People ex rel. 1111 North La Salle Corp. v. City of Chicago, 316 Ill. App. 66 (1942)

Sept. 9, 1942 · Illinois Appellate Court · Gen. No. 42,124
316 Ill. App. 66

People ex rel. 1111 North La Salle Corporation, Appellant, v. City of Chicago et al., Appellees.

Gen. No. 42,124.

*67Heard in the first division of this court for the first district at the June term, 1941.

Opinion filed September 9, 1942.

Urion, Bishop & Sladkey, of Chicago, for appellant; Howard F. Bishop and Robert F. Dewey, both of Chicago, of counsel.

Barnet Hodes, Corporation Counsel, for appellees; James A. Velde and Herzl Segal, Assistant Corporation Counsel, of counsel.

Mr. Justice McSurely

delivered the opinion of the court.

On November 28, 1930, the petitioner had a judgment in condemnation proceedings for $36,000. This judgment was never paid, and petitioner filed this mandamus suit to compel the city to pay this with interest at the rate of 5 per cent per annum from the date it.was entered.

The trial court ordered the judgment paid hut denied the prayer for interest. Petitioner appealed to the Supreme Court, asserting that a constitutional question was involved. The Supreme Court was not of this opinion, and transferred the case to this court. Consequently, although there is some argument as to the constitutionality of section 16 of the Local Improvements Act, ch. 24, par. 715 of the 1939 Ill. Rev. Stat., we shall not comment upon this.

The trial court held that the claim for interest was barred by the five-year statute of 'limitations and, as this petition was filed in November 1940, the limitation period had passed.

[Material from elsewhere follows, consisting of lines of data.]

theorem Dev.assignDone_edits {m : Nat} {d₀ d : Dev} {x1 x2} (hm : Nat.land m 0x340440004c003 = 0x340440004c003 := by decide)
    (h : Edits m d₀ d) : Edits m d₀ (Dev.assignDone d x1 x2) := by
  refine Edits.andThen (t := 0x340440004c003) h ?_ hm
  unfold Dev.assignDone
  repeat' first | with_reducible exact Edits.refl _ | with_reducible assumption | (with_reducible apply Dev.set_at_edits <;> first | with_reducible assumption | decide | (dsimp only; decide) | skip) | (with_reducible apply Dev.set_at2_edits <;> first | with_reducible assumption | decide | (dsimp only; decide) | skip) | (with_reducible apply Dev.set_edits <;> first | with_reducible assumption | decide | (dsimp only; decide) | skip) | (with_reducible apply Dev.zxRaise_edits <;> first | with_reducible assumption | decide | (dsimp only; decide) | skip) | with_reducible refine Edits.foldl _ (fun _ _ _ => ?_) _ ?_ | (extract_lets -merge +onlyGivenNames x; first | (refine (fun _ : Edits 0x340440004c003 d x => ?_) ?_; (on_goal 1 => clear_value x); (on_goal 2 => subst x)) | (have _h : ∃ y : Fld, y = x := ⟨x, rfl⟩; clear _h; subst x) | (have _h : ∃ y : Tsu, y = x := ⟨x, rfl⟩; clear _h; subst x) | (have _h : ∃ y : TrlRt, y = x := ⟨x, rfl⟩; clear _h; subst x) | (have _h : ∃ y : Clo, y = x := ⟨x, rfl⟩; clear _h; subst x) | (have _h : ∃ y : Face, y = x := ⟨x, rfl⟩; clear _h; subst x) | (have _h : ∃ y : HostIf, y = x := ⟨x, rfl⟩; clear _h; subst x) | (have _h : ∃ y : (_ → _), y = x := ⟨x, rfl⟩; clear _h; subst x) | clear_value x | subst x) | split | with_reducible refine Edits.upd (h := ?_)

theorem Dev.unlearn_edits {m : Nat} {d₀ d : Dev} {x1} (hm : Nat.land m 0x80000 = 0x80000 := by decide)
    (h : Edits m d₀ d) : Edits m d₀ (Dev.unlearn d x1) := by
  refine Edits.andThen (t := 0x80000) h ?_ hm
  unfold Dev.unlearn
  repeat' first | with_reducible exact Edits.refl _ | with_reducible assumption | with_reducible refine Edits.foldl _ (fun _ _ _ => ?_) _ ?_ | (extract_lets -merge +onlyGivenNames x; first | (refine (fun _ : Edits 0x80000 d x => ?_) ?_; (on_goal 1 => clear_value x); (on_goal 2 => subst x)) | (have _h : ∃ y : Fld, y = x := ⟨x, rfl⟩; clear _h; subst x) | (have _h : ∃ y : Tsu, y = x := ⟨x, rfl⟩; clear _h; subst x) | (have _h : ∃ y : TrlRt, y = x := ⟨x, rfl⟩; clear _h; subst x) | (have _h : ∃ y : Clo, y = x := ⟨x, rfl⟩; clear _h; subst x) | (have _h : ∃ y : Face, y = x := ⟨x, rfl⟩; clear _h; subst x) | (have _h : ∃ y : HostIf, y = x := ⟨x, rfl⟩; clear _h; subst x) | (have _h : ∃ y : (_ → _), y = x := ⟨x, rfl⟩; clear _h; subst x) | clear_value x | subst x) | split | with_reducible refine Edits.upd (h := ?_)

theorem Dev.distFrame_snd_edits {m : Nat} {d₀ d : Dev} {x1 x2 x3} (hm : Nat.land m 0x344040004c403 = 0x344040004c403 := by decide)
    (h : Edits m d₀ d) : Edits m d₀ (Dev.distFrame d x1 x2 x3).2 := by
  refine Edits.andThen (t := 0x344040004c403) h ?_ hm
  unfold Dev.distFrame
  repeat' first | with_reducible exact Edits.refl _ | with_reducible assumption | dsimp -zeta only | (with_reducible apply Dev.roundOver_edits <;> first | with_reducible assumption | decide | (dsimp only; decide) | skip) | (with_reducible apply Dev.setRounds_edits <;> first | with_reducible assumption | decide | (dsimp only; decide) | skip) | (with_reducible apply Edits.getD <;> [(intro _ _); skip]) | with_reducible refine Edits.foldl _ (fun _ _ _ => ?_) _ ?_ | (extract_lets -merge +onlyGivenNames x; first | (refine (fun _ : Edits 0x344040004c403 d x => ?_) ?_; (on_goal 1 => clear_value x); (on_goal 2 => subst x)) | (have _h : ∃ y : Fld, y = x := ⟨x, rfl⟩; clear _h; subst x) | (have _h : ∃ y : Tsu, y = x := ⟨x, rfl⟩; clear _h; subst x) | (have _h : ∃ y : TrlRt, y = x := ⟨x, rfl⟩; clear _h; subst x) | (have _h : ∃ y : Clo, y = x := ⟨x, rfl⟩; clear _h; subst x) | (have _h : ∃ y : Face, y = x := ⟨x, rfl⟩; clear _h; subst x) | (have _h : ∃ y : HostIf, y = x := ⟨x, rfl⟩; clear _h; subst x) | (have _h : ∃ y : (_ → _), y = x := ⟨x, rfl⟩; clear _h; subst x) | clear_value x | subst x) | split | with_reducible refine Edits.upd (h := ?_)

theorem Dev.distFrame_edits {m : Nat} {d₀ d d' : Dev} {x1 x2 x3} {y} (e : Dev.distFrame d x1 x2 x3 = (y, d')) (hm : Nat.land m 0x344040004c403 = 0x344040004c403 := by decide)
    (h : Edits m d₀ d) : Edits m d₀ d' := by
  have := Dev.distFrame_snd_edits (x1 := x1) (x2 := x2) (x3 := x3) hm h
  rw [e] at this
  exact this

theorem Dev.driverFault_edits {m : Nat} {d₀ d : Dev} {x1 x2} (hm : Nat.land m 0x34044000cc003 = 0x34044000cc003 := by decide)
    (h : Edits m d₀ d) : Edits m d₀ (Dev.driverFault d x1 x2) := by
  refine Edits.andThen (t := 0x34044000cc003) h ?_ hm
  unfold Dev.driverFault
  repeat' first | with_reducible exact Edits.refl _ | with_reducible assumption | (with_reducible apply Dev.endZxFrame_edits <;> first | with_reducible assumption | decide | (dsimp only; decide) | skip) | (with_reducible apply Dev.set_at_edits <;> first | with_reducible assumption | decide | (dsimp only; decide) | skip) | (with_reducible apply Dev.set_at2_edits <;> first | with_reducible assumption | decide | (dsimp only; decide) | skip) | (with_reducible apply Dev.set_edits <;> first | with_reducible assumption | decide | (dsimp only; decide) | skip) | (with_reducible apply Dev.setW1c_at_edits <;> first | with_reducible assumption | decide | (dsimp only; decide) | skip) | (with_reducible apply Dev.setW1c_edits <;> first | with_reducible assumption | decide | (dsimp only; decide) | skip) | (with_reducible apply Dev.setZxPhase_edits <;> first | with_reducible assumption | decide | (dsimp only; decide) | skip) | (with_reducible apply Dev.zxCount_edits <;> first | with_reducible assumption | decide | (dsimp only; decide) | skip) | (with_reducible apply Dev.zxRaise_edits <;> first | with_reducible assumption | decide | (dsimp only; decide) | skip) | with_reducible refine Edits.foldl _ (fun _ _ _ => ?_) _ ?_ | (extract_lets -merge +onlyGivenNames x; first | (refine (fun _ : Edits 0x34044000cc003 d x => ?_) ?_; (on_goal 1 => clear_value x); (on_goal 2 => subst x)) | (have _h : ∃ y : Fld, y = x := ⟨x, rfl⟩; clear _h; subst x) | (have _h : ∃ y : Tsu, y = x := ⟨x, rfl⟩; clear _h; subst x) | (have _h : ∃ y : TrlRt, y = x := ⟨x, rfl⟩; clear _h; subst x) | (have _h : ∃ y : Clo, y = x := ⟨x, rfl⟩; clear _h; subst x) | (have _h : ∃ y : Face, y = x := ⟨x, rfl⟩; clear _h; subst x) | (have _h : ∃ y : HostIf, y = x := ⟨x, rfl⟩; clear _h; subst x) | (have _h : ∃ y : (_ → _), y = x := ⟨x, rfl⟩; clear _h; subst x) | clear_value x | subst x) | split | with_reducible refine Edits.upd (h := ?_)

theorem Dev.flagHalf_edits {m : Nat} {d₀ d : Dev} {x1 x2 x3} (hm : Nat.land m 0x80000 = 0x80000 := by decide)
    (h : Edits m d₀ d) : Edits m d₀ (Dev.flagHalf d x1 x2 x3) := by
  refine Edits.andThen (t := 0x80000) h ?_ hm
  unfold Dev.flagHalf
  repeat' first | with_reducible exact Edits.refl _ | with_reducible assumption | (with_reducible apply Dev.setZxPhase_edits <;> first | with_reducible assumption | decide | (dsimp only; decide) | skip) | with_reducible refine Edits.foldl _ (fun _ _ _ => ?_) _ ?_ | (extract_lets -merge +onlyGivenNames x; first | (refine (fun _ : Edits 0x80000 d x => ?_) ?_; (on_goal 1 => clear_value x); (on_goal 2 => subst x)) | (have _h : ∃ y : Fld, y = x := ⟨x, rfl⟩; clear _h; subst x) | (have _h : ∃ y : Tsu, y = x := ⟨x, rfl⟩; clear _h; subst x) | (have _h : ∃ y : TrlRt, y = x := ⟨x, rfl⟩; clear _h; subst x) | (have _h : ∃ y : Clo, y = x := ⟨x, rfl⟩; clear _h; subst x) | (have _h : ∃ y : Face, y = x := ⟨x, rfl⟩; clear _h; subst x) | (have _h : ∃ y : HostIf, y = x := ⟨x, rfl⟩; clear _h; subst x) | (have _h : ∃ y : (_ → _), y = x := ⟨x, rfl⟩; clear _h; subst x) | clear_value x | subst x) | split | with_reducible refine Edits.upd (h := ?_)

Was the claim for interest barred by the five-year statute of limitations 1 This same question was presented in Epling v. Dickson, 170 Ill. 329, which was a *68proceeding to enforce payment of a judgment rendered in an action to recover damages to property because of the construction of a railroad; it was held that the five-year statute of limitations has no application to a proceeding of his character. In that case, as here, the trial court allowed recovery for the face of the judgment, but refused to allow interest. The Supreme court called attention to section 3 of the Interest Act, which provides that judgments shall draw interest until satisfied, and said: “No exception is made in the statute where a judgment has been rendered as compensation for lands taken or damaged for public use, and in the absence of an exception the statute which controls judgments in other cases must control here. Moreover, it has often been held that a final judgment for the amount found to be due as just compensation will draw interest. Cook v. South Park Comrs., 61 Ill. 115; City of Chicago v. Palmer, 93 id, 125.”

The record shows that the trial court in denying interest to petitioners relied upon an opinion in Cohen v. City of Chicago, in which a petition for rehearing was allowed, and another opinion rendered superseding the first opinion, 377 Ill. 221. However, in this Cohen case, and in every case cited by the defendants, the condemnation judgment had already been paid in full. In Bogden v. Milauckas, 313 Ill. App. 311, the condemnation judgment had been paid, which the property owner accepted and satisfied the judgment, and the court said that the suit for interest commenced eight years later was an independent claim and necessarily must be commenced within the five-year period. The decision referred to Tracey v. Shanley, 311 Ill. App. 529, where it was held that accruing interest is not separated from the judgment, and the statute of limitations does not run against it until the judgment itself is barred by the statute. We have noted all the cases cited in the briefs and find no case holding con*69trary to the proposition that, where a judgment is unpaid and unsatisfied interest continues until the judgment is paid. Turk v. City of Chicago, 352 Ill. 171; Feldman v. City of Chicago, 363 Ill. 247; Blaine v. City of Chicago, 366 Ill. 341; and many other cases.

We might note that in Garvy v. Wilder, 121 F. (2d) 714, which defendants stress, we find the same situation as in the other cases cited by defendants, namely, that the principal obligation had already been paid and satisfied before the institution of the suit for the recovery of interest.

There is no merit in defendants’ claim that interest which accrued more than five years prior to the institution of the present suit is barred" by the statute of limitations. The cases cited said to support this are not at all in point. If the point were sound, recovery of interest upon a note or other written instrument made payable more than five years after date would be limited to the interest which accrued in the last five years, and this even though the principal obligation had not matured or had not been paid. It would also mean that all holders of unpaid judgments must every five years bring a new and separate suit to protect their right to recover interest on their judgments. This cannot be the law.

The portion of the judgment order directing the payment of the judgment was proper. That part of the order denying interest is erroneous, and is reversed. The cause is remanded with directions that the writ of mandamus issue, requiring defendants to pay the principal amount of the judgment together with interest thereon at 5 per cent per annum from the date of the rendition of the judgment to the date of payment.

Reversed and remanded with directions.

Hatchett, P. J., and O’Connor, J., concur.